EXERCISE BRIEF - Wherever "StepIsNext" appears in the records below, copy the line that holds it.

DATA EXTRACT -

-------

/-- E8, E9. -/
theorem test_keys_during_wait :
    (after { State.reset with schedule := [.keyDown 5], wait := .awaitingKey 4 }).map
      (fun t => (t.getV 4, t.keys, t.wait)) = some (5, 0x0020, .running) ∧
    (after { State.reset with schedule := [.keyUp 5], wait := .awaitingKey 4, keys := 0x0020 }).map
      (fun t => (t.getV 4, t.keys, t.wait)) = some (0, 0, .awaitingKey 4) := by decide

/-- The load of vectors W6 and E13. -/
theorem load_oversized (s : State) :
    s.load (List.replicate 3585 0xAB) = .error (.programTooLarge 3585 3584) := by
  unfold State.load
  rw [List.length_replicate]
  exact if_pos (by decide)

/-- E13: the load changes nothing, and the step after it is next. -/
theorem test_load_oversized :
    ((after { State.reset.setV 3 9 with schedule := [.load (List.replicate 3585 0xAB), .step 0] }).map
      fun t => (t.getV 3, t.pc, t.schedule)) = some (9, 0x0200, [.step 0]) := by
  simp only [after, step, nextEvent, State.deliverLoad, load_oversized]
  rfl

/-- E12. -/
theorem test_load :
    (after ({ State.reset with schedule := [.load [0x12]], dt := 2, wait := .awaitingKey 2, pc := 0x300 }.setV 3 9)).map
      (fun t => (t.getV 3, t.dt, t.readByte 0x200, t.wait, t.pc)) = some (0, 0, 0x12, .running, 0x0200) := by decide

/-- "After an error": the driver goes on from the same state. -/
theorem test_driver_after_error :
    (drive [.step 0, .step 0, .tick] (word 0x00EE { State.reset with dt := 3 })).1 =
      [.err .stackUnderflow, .err .stackUnderflow, .ok none] ∧
    (drive [.step 0, .step 0, .tick] (word 0x00EE { State.reset with dt := 3 })).2.dt = 2 := by decide

/-- Rules R152 and R130: pixel (3, 31) is bit 31 * 64 + 3 of the snapshot; `reg` is 0 while running. -/
theorem test_snapshot :
    ({ State.reset with fb := State.reset.fb.toggle 3 31 } : State).fbOutput 1987 = true ∧
    (WaitState.awaitingKey 15).reg = 15 ∧ WaitState.running.reg = 0 ∧ WaitState.running.awaiting = false := by decide

/-! ### What meets the hypotheses of the obligations -/

theorem witness_DecodeOfEncodedInstruction : (Instr.drawSprite 15 15 15).wellFormed = true := by decide

theorem witness_EncodeOfDecodedWord : decode 0xDF 0xFF = .instr (.drawSprite 15 15 15) := by decide

theorem witness_DecodeAgreesWithOpcodeMap :
    decode 0x00 0xEE = .instr .ret ∧ decode 0xE1 0x9F = .invalid 0xE19F := by decide

/-- A word that runs, and one that raises an error. -/
theorem witness_StepRunsDecodedInstruction :
    (∃ t, StepIsNext (word 0x6001 State.reset) ∧ (word 0x6001 State.reset).wait = .running ∧
      (word 0x6001 State.reset).fetch = .ok (0x60, 0x01) ∧ decode 0x60 0x01 = .instr (.loadImmediate 0 1) ∧
      exec (.loadImmediate 0 1) (word 0x6001 State.reset) = .next t) ∧
    (StepIsNext (word 0x00EE State.reset) ∧ (word 0x00EE State.reset).wait = .running ∧
      (word 0x00EE State.reset).fetch = .ok (0x00, 0xEE) ∧ decode 0x00 0xEE = .instr .ret ∧
      exec .ret (word 0x00EE State.reset) = .fault .stackUnderflow) :=
  ⟨⟨_, .inl rfl, rfl, rfl, by decide, rfl⟩, .inl rfl, rfl, rfl, by decide, rfl⟩

theorem witness_WaitingStepChangesNothing :
    StepIsNext { State.reset with wait := .awaitingKey 15, schedule := [.step 0xAB] } ∧
    ({ State.reset with wait := .awaitingKey 15, schedule := [.step 0xAB] } : State).wait = .awaitingKey 15 :=
  ⟨.inr ⟨0xAB, [], rfl⟩, rfl⟩

/-- The four clauses, at the edge of the address space. -/
theorem witness_FetchIsBigEndianAndChecked :
    ({ State.reset with pc := 0x0FFE } : State).pc.toNat + 1 < 0x1000 ∧
    ({ under { defaultParams with oobPolicy := .wrap } with pc := 0xFFFF } : State).params.oobPolicy = .wrap ∧
    (State.reset.params.oobPolicy = .fault ∧ 0x1000 ≤ ({ State.reset with pc := 0x1000 } : State).pc.toNat) ∧
    ({ State.reset with pc := 0x0FFF } : State).pc = 0x0FFF#16 := by decide

theorem witness_FetchErrorEndsTheStep :
    StepIsNext { State.reset with pc := 0x0FFF } ∧ ({ State.reset with pc := 0x0FFF } : State).wait = .running ∧
    ({ State.reset with pc := 0x0FFF } : State).fetch = .error (.addressOutOfRange 0x1000) := ⟨.inl rfl, rfl, rfl⟩

/-- Both sides hold for the word 0x5121. -/
theorem witness_InvalidWordRaisesBadInstruction :
    step (word 0x5121 State.reset) = .fault (.badInstruction 0x5121) ∧
    (word 0x5121 State.reset).fetch = .ok (Word.hi 0x5121, Word.lo 0x5121) ∧
    ∀ row ∈ opcodeMap, (0x5121#16 : Word) &&& row.1 ≠ row.2 := ⟨rfl, rfl, by simp [opcodeMap]⟩

/-- One instruction of each outcome. -/
theorem witness_OutcomeMovesPc :
    (∃ t, exec (.sysCall 0) { State.reset with pc := 0xFFFE } = .next t) ∧ (∃ t, exec (.skipIfEq 0 0) State.reset = .next t) ∧
    (∃ t, exec (.jump 0xFFF) State.reset = .next t) := ⟨⟨_, rfl⟩, ⟨_, rfl⟩, ⟨_, rfl⟩⟩

theorem witness_PlacedWordIsFetchedNext : ({ State.reset with wait := .awaitingKey 3, pc := 0x0FFF } : State).memWf = true := by decide

/-- Both clauses, at depth 15 and at depth 16. -/
theorem witness_CallPushesReturnAddress :
    ({ State.reset with sp := 15 } : State).sp.val < 16 ∧ ({ State.reset with sp := 16 } : State).sp.val = 16 := by decide
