/-- When 2 bytes remain and the current coordinate is an element, SMP.RE answers a state in which that element's real
part, and SMP.IM one in which its imaginary part, is the big-endian value of the 2 bytes at OFF; its other part and
every other element are as before, OFF is 2 greater, and every register, word, status and input is as before. SMP.RE
leaves the loop counters; SMP.IM moves them to the next coordinate. Where the current coordinate is no element, both
still read, and no element changes. Two clauses are the model's choice (log 7): where the counters move, and that at a
coordinate that is no element the two operations read their bytes all the same, R207 saying only that "no write falls
outside the extents". (43_payload.md R201, 43_payload.md R202, 43_payload.md R207, 30_encoding.md R93) -/
def Obligations.SamplePartsAreReadAtTheCoordinate : Prop :=
  ∀ s : State, 2 ≤ s.len - s.off →
  (∀ e, s.samples.at s.coord.b s.coord.c s.coord.p = some e →
    (∃ t, exec .smpRe s = .next t ∧
      t.samples.at s.coord.b s.coord.c s.coord.p = some ⟨some (BitVec.ofNat 16 (s.beAt s.off 2)), e.im⟩) ∧
    (∃ t, exec .smpIm s = .next t ∧
      t.samples.at s.coord.b s.coord.c s.coord.p = some ⟨e.re, some (BitVec.ofNat 16 (s.beAt s.off 2))⟩)) ∧
  (s.samples.at s.coord.b s.coord.c s.coord.p = none →
    (∃ t, exec .smpRe s = .next t ∧ t.samples = s.samples) ∧ (∃ t, exec .smpIm s = .next t ∧ t.samples = s.samples)) ∧
  (∀ i, i = .smpRe ∨ i = .smpIm → ∃ t, exec i s = .next t ∧
    (∀ b c p, (b, c, p) ≠ (s.coord.b, s.coord.c, s.coord.p) → t.samples.at b c p = s.samples.at b c p) ∧
    t.off = s.off + 2 ∧ t.coord = (if i = .smpRe then s.coord else s.coord.next s.geom) ∧
    t.f = s.f ∧ t.w = s.w ∧ t.status = s.status ∧ t.seq = s.seq ∧ s.SameInputs t)

/-- When 14, 20 or 8 bytes remain, DEC.ETH, DEC.IPV4, DEC.UDP each answer a state in which every register of its header
holds the bits the container table gives it (the container being the whole header at OFF), OFF is moved past the
header, and every other register, word, sample, status and input is as before. (42_encapsulation.md R171,
42_encapsulation.md R175, 42_encapsulation.md R188, 30_encoding.md R90, 30_encoding.md R91, 30_encoding.md R92) -/
def Obligations.EncapsulationStagesDecodeTheirHeaders : Prop :=
  ∀ (s : State) (i : Instr), i = .decEth ∨ i = .decIpv4 ∨ i = .decUdp → i.needs s.geom ≤ s.len - s.off →
  ∃ t, exec i s = .next t ∧ t.off = s.off + i.needs s.geom ∧
    (∀ r, t.f.get r = if i.writes r then some (s.fieldAt s.off r) else s.f.get r) ∧ s.SameElse t

/-- When 42 bytes remain, DEC.ENCAP answers a state in which each of the 19 encapsulation registers holds its bits of the
header that begins 0, 14 or 34 bytes after OFF, OFF is 42 greater, and everything else is as before, whatever the
headers hold. (42_encapsulation.md R170, 20_memory.md R60) -/
def Obligations.EncapsulationDecodesThreeHeaders : Prop :=
  ∀ s : State, 42 ≤ s.len - s.off →
  ∃ t, exec .decEncap s = .next t ∧ t.off = s.off + 42 ∧
    (∀ r, t.f.get r = if r.isEncap then some (s.fieldAt (s.off + r.headerOffset) r) else s.f.get r) ∧ s.SameElse t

-------

ANSWER TO THE EXERCISE -
    (∃ t, StepIsNext (word 0x6001 State.reset) ∧ (word 0x6001 State.reset).wait = .running ∧
    (StepIsNext (word 0x00EE State.reset) ∧ (word 0x00EE State.reset).wait = .running ∧
    StepIsNext { State.reset with wait := .awaitingKey 15, schedule := [.step 0xAB] } ∧
    StepIsNext { State.reset with pc := 0x0FFF } ∧ ({ State.reset with pc := 0x0FFF } : State).wait = .running ∧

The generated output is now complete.